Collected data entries
★ ★ ★

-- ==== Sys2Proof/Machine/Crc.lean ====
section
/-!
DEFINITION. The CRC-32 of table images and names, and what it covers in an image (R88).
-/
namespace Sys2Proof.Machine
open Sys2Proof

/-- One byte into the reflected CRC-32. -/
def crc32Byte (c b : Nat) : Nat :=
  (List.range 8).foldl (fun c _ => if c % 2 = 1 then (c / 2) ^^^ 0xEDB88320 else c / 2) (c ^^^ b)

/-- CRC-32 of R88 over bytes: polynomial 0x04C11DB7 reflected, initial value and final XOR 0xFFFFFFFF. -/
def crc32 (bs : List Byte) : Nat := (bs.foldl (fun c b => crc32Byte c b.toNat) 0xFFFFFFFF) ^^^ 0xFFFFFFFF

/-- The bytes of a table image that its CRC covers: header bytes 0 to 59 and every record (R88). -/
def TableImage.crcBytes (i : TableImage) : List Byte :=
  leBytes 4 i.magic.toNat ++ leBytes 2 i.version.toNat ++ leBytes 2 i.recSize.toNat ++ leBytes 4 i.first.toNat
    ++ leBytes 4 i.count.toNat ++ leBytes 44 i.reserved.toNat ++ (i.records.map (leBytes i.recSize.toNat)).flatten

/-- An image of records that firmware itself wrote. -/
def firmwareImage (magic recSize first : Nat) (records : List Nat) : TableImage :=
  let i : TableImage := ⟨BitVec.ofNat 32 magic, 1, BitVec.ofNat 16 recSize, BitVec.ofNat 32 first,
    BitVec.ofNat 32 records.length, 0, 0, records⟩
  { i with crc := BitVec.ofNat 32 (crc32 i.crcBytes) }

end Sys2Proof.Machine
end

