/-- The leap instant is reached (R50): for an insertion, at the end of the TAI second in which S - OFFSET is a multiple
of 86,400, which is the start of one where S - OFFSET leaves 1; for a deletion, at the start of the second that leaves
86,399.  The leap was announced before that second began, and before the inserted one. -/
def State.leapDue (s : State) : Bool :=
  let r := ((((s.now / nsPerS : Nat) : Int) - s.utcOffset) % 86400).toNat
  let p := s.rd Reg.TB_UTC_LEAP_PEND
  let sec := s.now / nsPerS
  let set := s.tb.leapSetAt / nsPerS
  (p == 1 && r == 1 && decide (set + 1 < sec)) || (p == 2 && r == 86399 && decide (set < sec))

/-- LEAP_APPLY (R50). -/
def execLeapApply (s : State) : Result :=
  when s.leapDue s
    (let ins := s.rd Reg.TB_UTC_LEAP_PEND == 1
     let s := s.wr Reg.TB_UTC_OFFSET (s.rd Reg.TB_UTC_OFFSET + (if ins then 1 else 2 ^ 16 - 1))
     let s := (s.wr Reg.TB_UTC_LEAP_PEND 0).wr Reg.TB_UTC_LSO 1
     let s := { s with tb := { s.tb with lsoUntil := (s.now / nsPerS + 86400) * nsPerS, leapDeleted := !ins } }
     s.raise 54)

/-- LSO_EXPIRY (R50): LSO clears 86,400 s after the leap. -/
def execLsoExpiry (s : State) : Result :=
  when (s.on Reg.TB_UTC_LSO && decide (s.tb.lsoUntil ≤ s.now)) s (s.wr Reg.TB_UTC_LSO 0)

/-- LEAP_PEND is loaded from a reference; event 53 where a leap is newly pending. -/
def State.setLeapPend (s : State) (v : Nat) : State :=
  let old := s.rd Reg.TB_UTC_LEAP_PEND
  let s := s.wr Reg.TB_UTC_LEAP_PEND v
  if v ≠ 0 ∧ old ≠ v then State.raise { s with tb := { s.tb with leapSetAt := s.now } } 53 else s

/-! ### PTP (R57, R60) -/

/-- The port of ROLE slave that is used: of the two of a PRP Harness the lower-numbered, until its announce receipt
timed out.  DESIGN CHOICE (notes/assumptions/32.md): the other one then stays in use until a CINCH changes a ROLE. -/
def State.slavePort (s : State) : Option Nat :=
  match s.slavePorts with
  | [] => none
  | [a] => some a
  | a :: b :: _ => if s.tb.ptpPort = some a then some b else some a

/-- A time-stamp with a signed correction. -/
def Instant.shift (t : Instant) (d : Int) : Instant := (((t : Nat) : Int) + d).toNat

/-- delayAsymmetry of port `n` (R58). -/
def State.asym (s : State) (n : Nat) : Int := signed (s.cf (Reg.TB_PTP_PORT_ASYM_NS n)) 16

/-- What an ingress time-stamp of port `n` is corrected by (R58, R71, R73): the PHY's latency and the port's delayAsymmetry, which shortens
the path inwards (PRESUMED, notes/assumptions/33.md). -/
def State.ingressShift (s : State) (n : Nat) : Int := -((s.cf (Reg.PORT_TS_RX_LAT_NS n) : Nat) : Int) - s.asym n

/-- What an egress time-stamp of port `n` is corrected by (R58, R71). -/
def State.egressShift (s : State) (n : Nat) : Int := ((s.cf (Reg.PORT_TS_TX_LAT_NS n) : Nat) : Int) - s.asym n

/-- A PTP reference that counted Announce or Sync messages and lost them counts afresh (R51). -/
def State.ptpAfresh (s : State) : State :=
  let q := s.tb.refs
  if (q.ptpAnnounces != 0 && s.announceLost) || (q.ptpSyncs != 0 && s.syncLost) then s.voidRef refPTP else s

★ ★ ★

| Aim of the task |
The entries above hold a line with "s.raise 54)" and a later line with "its announce receipt". Write out exactly those lines and all lines between, nothing more.

| Your solution |
     s.raise 54)

/-- LSO_EXPIRY (R50): LSO clears 86,400 s after the leap. -/
def execLsoExpiry (s : State) : Result :=
  when (s.on Reg.TB_UTC_LSO && decide (s.tb.lsoUntil ≤ s.now)) s (s.wr Reg.TB_UTC_LSO 0)

/-- LEAP_PEND is loaded from a reference; event 53 where a leap is newly pending. -/
def State.setLeapPend (s : State) (v : Nat) : State :=
  let old := s.rd Reg.TB_UTC_LEAP_PEND
  let s := s.wr Reg.TB_UTC_LEAP_PEND v
  if v ≠ 0 ∧ old ≠ v then State.raise { s with tb := { s.tb with leapSetAt := s.now } } 53 else s

/-! ### PTP (R57, R60) -/

/-- The port of ROLE slave that is used: of the two of a PRP Harness the lower-numbered, until its announce receipt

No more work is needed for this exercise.